ABOUT TG THERAPEUTICS, INC.

TG Therapeutics is a biopharmaceutical company focused on the acquisition, development and commercialization of novel treatments for B-cell malignancies and autoimmune diseases. Currently, the company is developing multiple therapies targeting hematological malignancies and autoimmune diseases. Ublituximab (TG-1101) is a novel, glycoengineered monoclonal antibody that targets a specific and unique epitope on the CD20 antigen found on mature B-lymphocytes. TG Therapeutics is also developing umbralisib (TGR-1202), an oral, once-daily dual inhibitor of PI3K-delta and CK1-epsilon, which may lead to a differentiated safety profile.

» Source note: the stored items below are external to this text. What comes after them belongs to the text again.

/-- A squad killed before it is loaded: it has ended, and what it has inherited is conveyed (R216, R319, R357). -/
def killIndex (b idx : Nat) (s : State) : State :=
  match roleAt (blockHeader s b).roles 0 idx with
  | none => s
  | some (n, r) =>
    let (q, s) := newId s
    let sq := { newSquad s b idx n r (blk s b).core with state := .free, ended := true, killed := true }
    let s := takeLegacy b idx { s with squads := s.squads.put q sq }
    if blockEnded s b then handBack b s else s

/-- Likewise every squad of a block that is not loaded and has inherited something. -/
def killUnloaded (b : Nat) (s : State) : State := (blk s b).legacies.foldl (fun s e => killIndex b e.1 s) s

/-- Every squad of a launch is killed, and the launch is a killed launch (R377). -/
def killLaunch (lid code detail : Nat) (s : State) : State :=
  let s := (squadsOf s lid).foldl (fun s q => killSquad q s) s
  let s := (launchOf s lid).blocks.foldl (fun s b => killUnloaded b s) s
  modLaunch lid (fun l => { l with killed := true, whole := true, killCode := code, killDetail := detail }) s

/-! ### Conveyance (R98, R216, R217, R320) -/

/-- The squad of a launch with a global number. -/
def squadNamed (s : State) (lid g : Nat) : Option Nat := (s.squads.find? fun e => e.2.lid == lid && e.2.gsq == g).map (·.1)

/-- The block and the squad index of a squad of a launch that is not loaded yet. -/
def unloadedNamed (s : State) (lid g : Nat) : Option (Nat × Nat) :=
  let l := launchOf s lid
  if l.whole || l.hdr.squads ≤ g % 16 || (squadNamed s lid g).isSome then none
  else (l.blocks.find? fun b => ordinalIn l (blk s b).core == g / 16).map fun b => (b, g % 16)

def heirNone : Nat := 0xFFFFFFFF
def heirLaunch : Nat := 0xFFFFFFFE

/-- Accepts (R216). A squad that is not loaded yet has not ended (R284). Holdings that a squad has asked for and not been given count, so
that it never holds more than 32 (R214; log 100). -/
def accepts (s : State) (lid g : Nat) : Bool :=
  match squadNamed s lid g with
  | some q => !(sqd s q).ended && (sqd s q).estate.length + awaited s q < 32 && (sqd s q).q7.length < 32
  | none => match unloadedNamed s lid g with
    | some (b, i) => (legacyOf s b i).estate.length < 32 && (legacyOf s b i).q7.length < 32
    | none => false

/-- Heir (R216). -/
def heirOf (s : State) (lid g : Nat) : Nat :=
  match squadNamed s lid g with
  | some q => (sqd s q).heir
  | none => heirNone

/-- The heir chain followed for at most 8 steps (R216). -/
def followHeirs (s : State) (lid : Nat) : Nat → Nat → Nat
  | 0, x => x
  | k + 1, x => if heirLaunch ≤ x || accepts s lid x then x else followHeirs s lid k (heirOf s lid x)

/-- Notice (Table 9.9). -/
def noticeOf (h : Holding) : DWord :=
  BitVec.ofNat 64 (h.handle.toNat / 8 * 8 + 4 + (match h.kind with | .object => 1 | .lock => 2 | .promise => 3))

/-- The waiting LKACQ of a squad on a lock it receives completes (R216). -/
def completeLock (q key : Nat) (s : State) : State :=
  s.waits.foldl (fun s e =>
    match e.2.kind with
    | .lkAcq l acq =>
      if e.2.squad == q && l.key == key && !(waiters s e.1 e.2).isEmpty then
        endWaitWith acq (relsAt s key 8) e.1 s
      else s
    | _ => s) s

/-- The holder fields of a promise cell with BEREAVED set (Table 9.8). -/
def cellControl (s : State) (key gsq : Nat) : Nat := readNat s (key + 8) 4 % 2 + 2 + gsq % 2 ^ 16 * 2 ^ 16

/-- Where a conveyance finds the lock word or the cell of a holding: its address translated at the conveyance. A window is no page (R82,
R84). -/
def holdingTrans (s : State) (d : Nat) (h : Holding) : Trans :=
  let n := if h.kind = .lock then 8 else 16
  if h.kind = .object || inWindows h.handle.toNat then .ok [⟨h.key, n, .rc, none⟩]
  else translate s (hubView s (launchOf s (sqd s d).lid).ctx) none (.cell true) h.handle.toNat n

/-- The host pages that a conveyance has yet to ask for. -/
def holdingPages (s : State) (d : Nat) : List Nat :=
  (sqd s d).estate.flatMap fun h => match holdingTrans s d h with
    | .miss g => g
    | .ok _ | .bad _ => []

/-- A holding at the key where its conveyance finds it; none where its page is mapped no more, or its window is revoked (log 102). -/
def holdingFound (s : State) (d : Nat) (h : Holding) : Option Holding :=
  match holdingTrans s d h with
  | .ok (p :: _) => if winDead s p.win then none else some { h with key := p.addr }
  | .ok [] | .bad _ | .miss _ => none

/-- The lock word or the cell of a holding names its new holder, with BEREAVED set (R216). -/
def setHolder (a d g rid : Nat) (h : Holding) (s : State) : State :=
  match h.kind with
  | .lock => modifyNat a h.key 8 (lockValue (sqd s d).lid g true) [rid] s
  | .promise => homeWriteNat a (h.key + 8) 4 (cellControl s h.key g) [rid] s
  | .object => s

/-- A word or cell that the conveyance can reach is written. -/
def ifFound (s : State) (d : Nat) (h : Holding) (write : Holding → State → State) : State :=
  match holdingFound s d h with
  | some h => write h s
  | none => s

/-- A holding moved to the estate of the loaded squad `x`, with its notice (R216, R217). -/
def bequeath (a d x rid : Nat) (h : Holding) (s : State) : State :=
  let h := (holdingFound s d h).getD h
  let s := addHolding x h.kind h.handle h.key true (ifFound s d h (setHolder a d (sqd s x).gsq rid))
  let s := modSquad x (fun q => { q with q7 := q.q7 ++ [⟨noticeOf h, [rid]⟩] }) s
  settle (if h.kind = .lock then completeLock x h.key s else s)

/-- A holding moved to a squad that is not loaded yet, with its notice. -/
def bequeathUnloaded (a d g b idx rid : Nat) (h : Holding) (s : State) : State :=
  let h := (holdingFound s d h).getD h
  let (n, s) := newId (ifFound s d h (setHolder a d g rid))
  let x := legacyOf s b idx
  let y : Legacy := ⟨x.estate ++ [⟨h.kind, h.handle, h.key, n, true⟩], x.q7 ++ [⟨noticeOf h, [rid]⟩]⟩
  settle (modBlock b (fun k => { k with legacies := k.legacies.put idx y }) s)

/-- Dispose (R216). -/
def dispose (a d rid : Nat) (h : Holding) (s : State) : State :=
  match h.kind with
  | .object => freeObject (launchOf s (sqd s d).lid).part h.handle.toNat [rid] s
  | .lock => ifFound s d h fun h s => settle (modifyNat a h.key 8 2 [rid] s)
  | .promise => ifFound s d h fun h s =>
    let ctl := readNat s (h.key + 8) 4
    settle (homeWriteNat a (h.key + 8) 4 (ctl / 4 * 4 + 3) [rid] (homeWriteNat a h.key 8 0 [rid] s))

/-- One holding of a deceased squad conveyed (R216, R320). -/
def conveyOne (a d rid : Nat) (s : State) (h : Holding) : State :=
  let sq := sqd s d
  let x := followHeirs s sq.lid 8 sq.heir
  if x < heirLaunch && accepts s sq.lid x then
    match squadNamed s sq.lid x, unloadedNamed s sq.lid x with
    | some q, _ => bequeath a d q rid h s
    | none, some (b, i) => bequeathUnloaded a d x b i rid h s
    | none, none => s
  else if x = heirLaunch then dispose a d rid h s
  else raiseEvent ⟨0, 3, sq.lid, some (launchOf s sq.lid).part, 0, sq.gsq * 2 ^ 16, (noticeOf h).toNat⟩ (dispose a d rid h s)

/-- The holdings in the order of R216: promises, locks, objects, each kind in acquisition order. -/
def conveyOrder (hs : List Holding) : List Holding :=
  let of (k : HoldKind) : List Holding := sortBy (fun a b => a.order ≤ b.order) (hs.filter fun h => h.kind == k)
  of .promise ++ of .lock ++ of .object

/-- What the conveyance covers: every store of the deceased, and its observed set (R98). -/
def deceasedStores (s : State) (d : Nat) : List Obs :=
  (threadsOf s d).flatMap fun t =>
    let a := (thr s t).agent
    .upTo a (agt s a).nextSid true :: (agt s a).observed

/-- The agents of a squad: its threads and commands. -/
def agentsOf (s : State) (q : Nat) : List Nat := (s.agents.filter fun e => e.2.place.onCore && e.2.place.squad == q).map (·.1)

Both ublituximab and umbralisib, or the combination of which is referred to as "U2", are in Phase 3 clinical development for patients with hematologic malignancies, with ublituximab also in Phase 3 clinical development for Multiple Sclerosis. Additionally, the Company has recently brought into Phase 1 clinical development, TG-1501, its anti-PD-L1 monoclonal antibody, TG-1701, its covalently-bound Bruton’s Tyrosine Kinase (BTK) inhibitor and TG-1801, its anti-CD47/CD19 bispecific antibody. TG Therapeutics is headquartered in New York City.